Tiempo total ascensión: 6 horas.
Tiempo de descenso: 4 horas.
Punto de partida: Refugio de Whymper.
Acceso: Desde Riobamba se accede al principio por carretera y luego por pista, al refugio de Carrel (4800 metros). Desde aquí hay una caminata de aproximadamente 1 hora hasta el refugio de Whymper.
Datos: El Chimborazo, con sus 6310 m es la montaña más alta de Ecuador. Como la mayoría de las montañas de este país se trata de un volcán. Es además la montaña más alejada del centro de la Tierra debido a que el diámetro terrestre en la latitud ecuatorial es mayor que en la latitud del Everest (aproximadamente 28º al norte).
El nombre de la montaña proviene del Quechua: Chimborazo, razo, rasu = nieve y chimbo quizás del chimbana = cruzar, puesto que tres pasos rodean la montaña. Para los indígenas locales el Chimborazo es el símbolo del Taita (padre). Hacia el comienzo del siglo diecinueve se consideraba al Chimborazo como la más alta montaña del planeta. Esta reputación llevó a muchos intentos por conquistar su cima, especialmente durante los siglos diecisiete y dieciocho. El primer hombre que llegó a la cumbre fue Edward Whymper con los hermanos Louis y Jean-Antoine Carrel en 1880. Como hubo muchas personas que dudaban de este éxito, Whymper subió otra vez, por un camino diferente el mismo año con los dos ecuatorianos David Beltran y Francisco Campaña. La mejor época para la ascensión del Chimborazo es los meses de Junio, Julio y Diciembre.
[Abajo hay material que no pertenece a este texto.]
-- ==== Sys2Proof/Machine/HeaderReader.lean ====
section
/-! DEFINITION. The read side of the header codec (43_header_codec.md section 2): D_SETUP, D_HDR and D_TREE_RD. -/

namespace Sys2Proof.Machine

/-- D_SETUP (R295); checkpoint A when IN_LEN = 0 (60_exceptions.md R607). -/
def dSetup (s : State) : Run State :=
  if s.inCap < s.inLen.toNat then raise .io s
  else
    let s := startOperation { s with inBits := 8 * s.inLen.toNat }
    if s.inLen = 0 then .ok (finish 0 s) else .ok (setPhase .dHdr s)

/-- D_SETUP (R295). -/
def execPhaseDSetup (s : State) : Host.Outcome State Fault Refusal := endStep .dSetup (dSetup s)

/-- D_HDR (R296). -/
def dHdr (s : State) : Run State := do
  let (r, s) ← readOrCorrupt 8 s
  if letterSizeOk r then do
    let s := { s with l := BitVec.ofNat 8 r }
    let (r, s) ← readOrCorrupt 64 s
    let s := setSizes { s with f := BitVec.ofNat 64 r }
    .ok (setPhase (if 0 < s.usableBits then .dTreeRd else .dRem) s)
  else raise .corrupt s

/-- D_HDR (R296). -/
def execPhaseDHdr (s : State) : Host.Outcome State Fault Refusal := endStep .dHdr (dHdr s)

/-- One call of ReadTree up to its return or its first recursive call: allocate, read the token, act on it (R298). -/
def readToken (s : State) : Run State := do
  let (k, s) ← allocNode s
  let (flag, s) ← readOrCorrupt 1 s
  if flag = 0 then do
    let (v, s) ← readOrCorrupt (letterSize s) s
    placeLeaf k (BitVec.ofNat 16 v) s
  else .ok (pushJoint k s)

/-- ReadTree's calls in the order they are made, until no Joint is pending (R298); each reads at least one bit, so the
bits left bound them. -/
def readTokens : Nat → State → Run State
  | 0, _ => stuck .endlessWalk
  | fuel + 1, s => do
    let s ← readToken s
    if s.pending = [] then .ok s else readTokens fuel s

/-- root <- ReadTree() (R297, R298). -/
def readTree (s : State) : Run State := readTokens (s.inBits - s.rdPos + 1) { s with pending := [] }

/-- D_TREE_RD (R297); checkpoint B at end of input (60_exceptions.md R607). -/
def dTreeRd (s : State) : Run State :=
  if s.rdPos = s.inBits then .ok (finish 0 s)
  else do
    let s ← readTree s
    .ok (setPhase .dDecode { s with i := 0 })

/-- D_TREE_RD (R297). -/
def execPhaseDTreeRd (s : State) : Host.Outcome State Fault Refusal := endStep .dTreeRd (dTreeRd s)

end Sys2Proof.Machine
end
Descripción: Dos días antes habíamos subido al Cotopaxi, y tras el descanso en Riobamba, nos dirigimos hacia el objetivo del viaje a Ecuador: el Chimborazo. Ya en el refugio del Cotopaxi estuvimos hablando con unos guías y nos comentaron que la ascensión estaba muy complicada. Como dato en todo el mes de Agosto sólo un canadiense había logrado coronar la cumbre. La ruta normal inviable, tenemos que buscar una alternativa mas arriesgada que la normal. O sea que salimos con las esperanzas de cumbre bastante bajas. Además viendo la ascensión que tuvimos al Cotopaxi, viento, nieve, niebla, y viendo como evoluciona el tiempo, la cosa pinta mal.
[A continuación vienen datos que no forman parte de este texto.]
-- ==== Sys2Proof/Laws/State.lean ====
section
/-! SUPPORT. What each named update of State does to each field: one lemma a field, true by unfolding, so that no proof unfolds a record update. -/

namespace Sys2Proof.Machine

/-! ## setPhase -/

@[simp] theorem setPhase_inCap (p : Phase) (s : State) : (setPhase p s).inCap = s.inCap := (rfl)
@[simp] theorem setPhase_outCap (p : Phase) (s : State) : (setPhase p s).outCap = s.outCap := (rfl)
@[simp] theorem setPhase_lsize (p : Phase) (s : State) : (setPhase p s).lsize = s.lsize := (rfl)
@[simp] theorem setPhase_inLen (p : Phase) (s : State) : (setPhase p s).inLen = s.inLen := (rfl)
@[simp] theorem setPhase_outLen (p : Phase) (s : State) : (setPhase p s).outLen = s.outLen := (rfl)
@[simp] theorem setPhase_phase (p : Phase) (s : State) : (setPhase p s).phase = phaseCode p := (rfl)
@[simp] theorem setPhase_errCode (p : Phase) (s : State) : (setPhase p s).errCode = s.errCode := (rfl)
@[simp] theorem setPhase_errPhase (p : Phase) (s : State) : (setPhase p s).errPhase = s.errPhase := (rfl)
@[simp] theorem setPhase_l (p : Phase) (s : State) : (setPhase p s).l = s.l := (rfl)
@[simp] theorem setPhase_f (p : Phase) (s : State) : (setPhase p s).f = s.f := (rfl)
@[simp] theorem setPhase_totalBits (p : Phase) (s : State) : (setPhase p s).totalBits = s.totalBits := (rfl)
@[simp] theorem setPhase_n (p : Phase) (s : State) : (setPhase p s).n = s.n := (rfl)
@[simp] theorem setPhase_usableBits (p : Phase) (s : State) : (setPhase p s).usableBits = s.usableBits := (rfl)
@[simp] theorem setPhase_remBits (p : Phase) (s : State) : (setPhase p s).remBits = s.remBits := (rfl)
@[simp] theorem setPhase_inBits (p : Phase) (s : State) : (setPhase p s).inBits = s.inBits := (rfl)
@[simp] theorem setPhase_rdPos (p : Phase) (s : State) : (setPhase p s).rdPos = s.rdPos := (rfl)
@[simp] theorem setPhase_wrAcc (p : Phase) (s : State) : (setPhase p s).wrAcc = s.wrAcc := (rfl)
@[simp] theorem setPhase_wrCnt (p : Phase) (s : State) : (setPhase p s).wrCnt = s.wrCnt := (rfl)
@[simp] theorem setPhase_wrPos (p : Phase) (s : State) : (setPhase p s).wrPos = s.wrPos := (rfl)
@[simp] theorem setPhase_i (p : Phase) (s : State) : (setPhase p s).i = s.i := (rfl)
@[simp] theorem setPhase_freq (p : Phase) (s : State) : (setPhase p s).freq = s.freq := (rfl)
@[simp] theorem setPhase_node (p : Phase) (s : State) : (setPhase p s).node = s.node := (rfl)
@[simp] theorem setPhase_nNodes (p : Phase) (s : State) : (setPhase p s).nNodes = s.nNodes := (rfl)
@[simp] theorem setPhase_active (p : Phase) (s : State) : (setPhase p s).active = s.active := (rfl)
@[simp] theorem setPhase_root (p : Phase) (s : State) : (setPhase p s).root = s.root := (rfl)
@[simp] theorem setPhase_pending (p : Phase) (s : State) : (setPhase p s).pending = s.pending := (rfl)
@[simp] theorem setPhase_code (p : Phase) (s : State) : (setPhase p s).code = s.code := (rfl)
@[simp] theorem setPhase_ibuf (p : Phase) (s : State) : (setPhase p s).ibuf = s.ibuf := (rfl)
@[simp] theorem setPhase_obuf (p : Phase) (s : State) : (setPhase p s).obuf = s.obuf := (rfl)
@[simp] theorem setPhase_port (p : Phase) (s : State) : (setPhase p s).port = s.port := (rfl)
@[simp] theorem setPhase_inputs (p : Phase) (s : State) : (setPhase p s).inputs = s.inputs := (rfl)
@[simp] theorem setPhase_reads (p : Phase) (s : State) : (setPhase p s).reads = s.reads := (rfl)
@[simp] theorem setPhase_draws (p : Phase) (s : State) : (setPhase p s).draws = s.draws := (rfl)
Salimos pues de Riobamba con nuestro todoterreno dirección al refugio de Carel, el cual es accesible por pista. La mayor parte del trayecto está asfaltado pero la parte final es pista en estado regular. Como se trata de una reserva hemos de pagar 10 dólares por persona por entrar. Cuando nosotros pasamos no había nadie, así que no pagamos, luego al bajar negociamos un poco y de tres sólo pagamos uno. Llegamos al refugio y. Fuera mucho viento y frío, aunque de momento despejado. La visión del Chimborazo es sobrecogedora, inmenso. Desde aquí ya vemos que el glaciar está fatal. Cogemos todos los bártulos y nos disponemos a subir hasta el refugio de Whymper, que está más arriba. Se trata de una caminata de una escasa hora (se puede hacer en menos tiempo pero las mochilas pesan demasiado, y estamos a 4800 metros, con lo que nos lo tomamos con calma). Antes de salir entramos en el refugio y coincidimos con unos polacos que han intentado subir y no lo han conseguido, les ha cogido una tormenta y se han tenido que bajar. El camino de subida sale de detrás del refugio. Nada más salir pasamos por un pequeño monumento donde se encuentran las placas de la gente que ha dejado su vida en esta montaña, sorprendente pero hay bastantes, lo cual nos hace reflexionar de que esta montaña no es fácil. El camino está marcado en un terreno arenoso. Hay superar 200 metros de desnivel. Lo peor de todo es el peso de la mochila y el incómodo viento. El camino no tiene pérdida y finalmente tras una escasa hora llegamos al refugio. Primera sorpresa, estamos solos en el refugio, no hay nadie más que Vaya a intentar la ascensión. Nos acomodamos en la gélida habitación. Aprovechamos para charlar un poco con el guarda (buena gente), y le ayudamos a sacar bombonas de gas y a poner un poco de orden. Como todavía es relativamente pronto salimos a estirar un poco las piernas y ver la ruta por la que queremos subir. Tras el paseo nos ponemos a cocinar ya que si bien hay gas y cacerolas, la comida te la tienes que subir. Son las cinco de la tarde y estamos cenando. Pronto al saco ya que tenemos intención de empezar a andar a las once de la noche. El madrugón es para evitar la caída de piedras de unos amenazantes seracs por los que tenemos que pasar y poder coger la nieve en buenas condiciones.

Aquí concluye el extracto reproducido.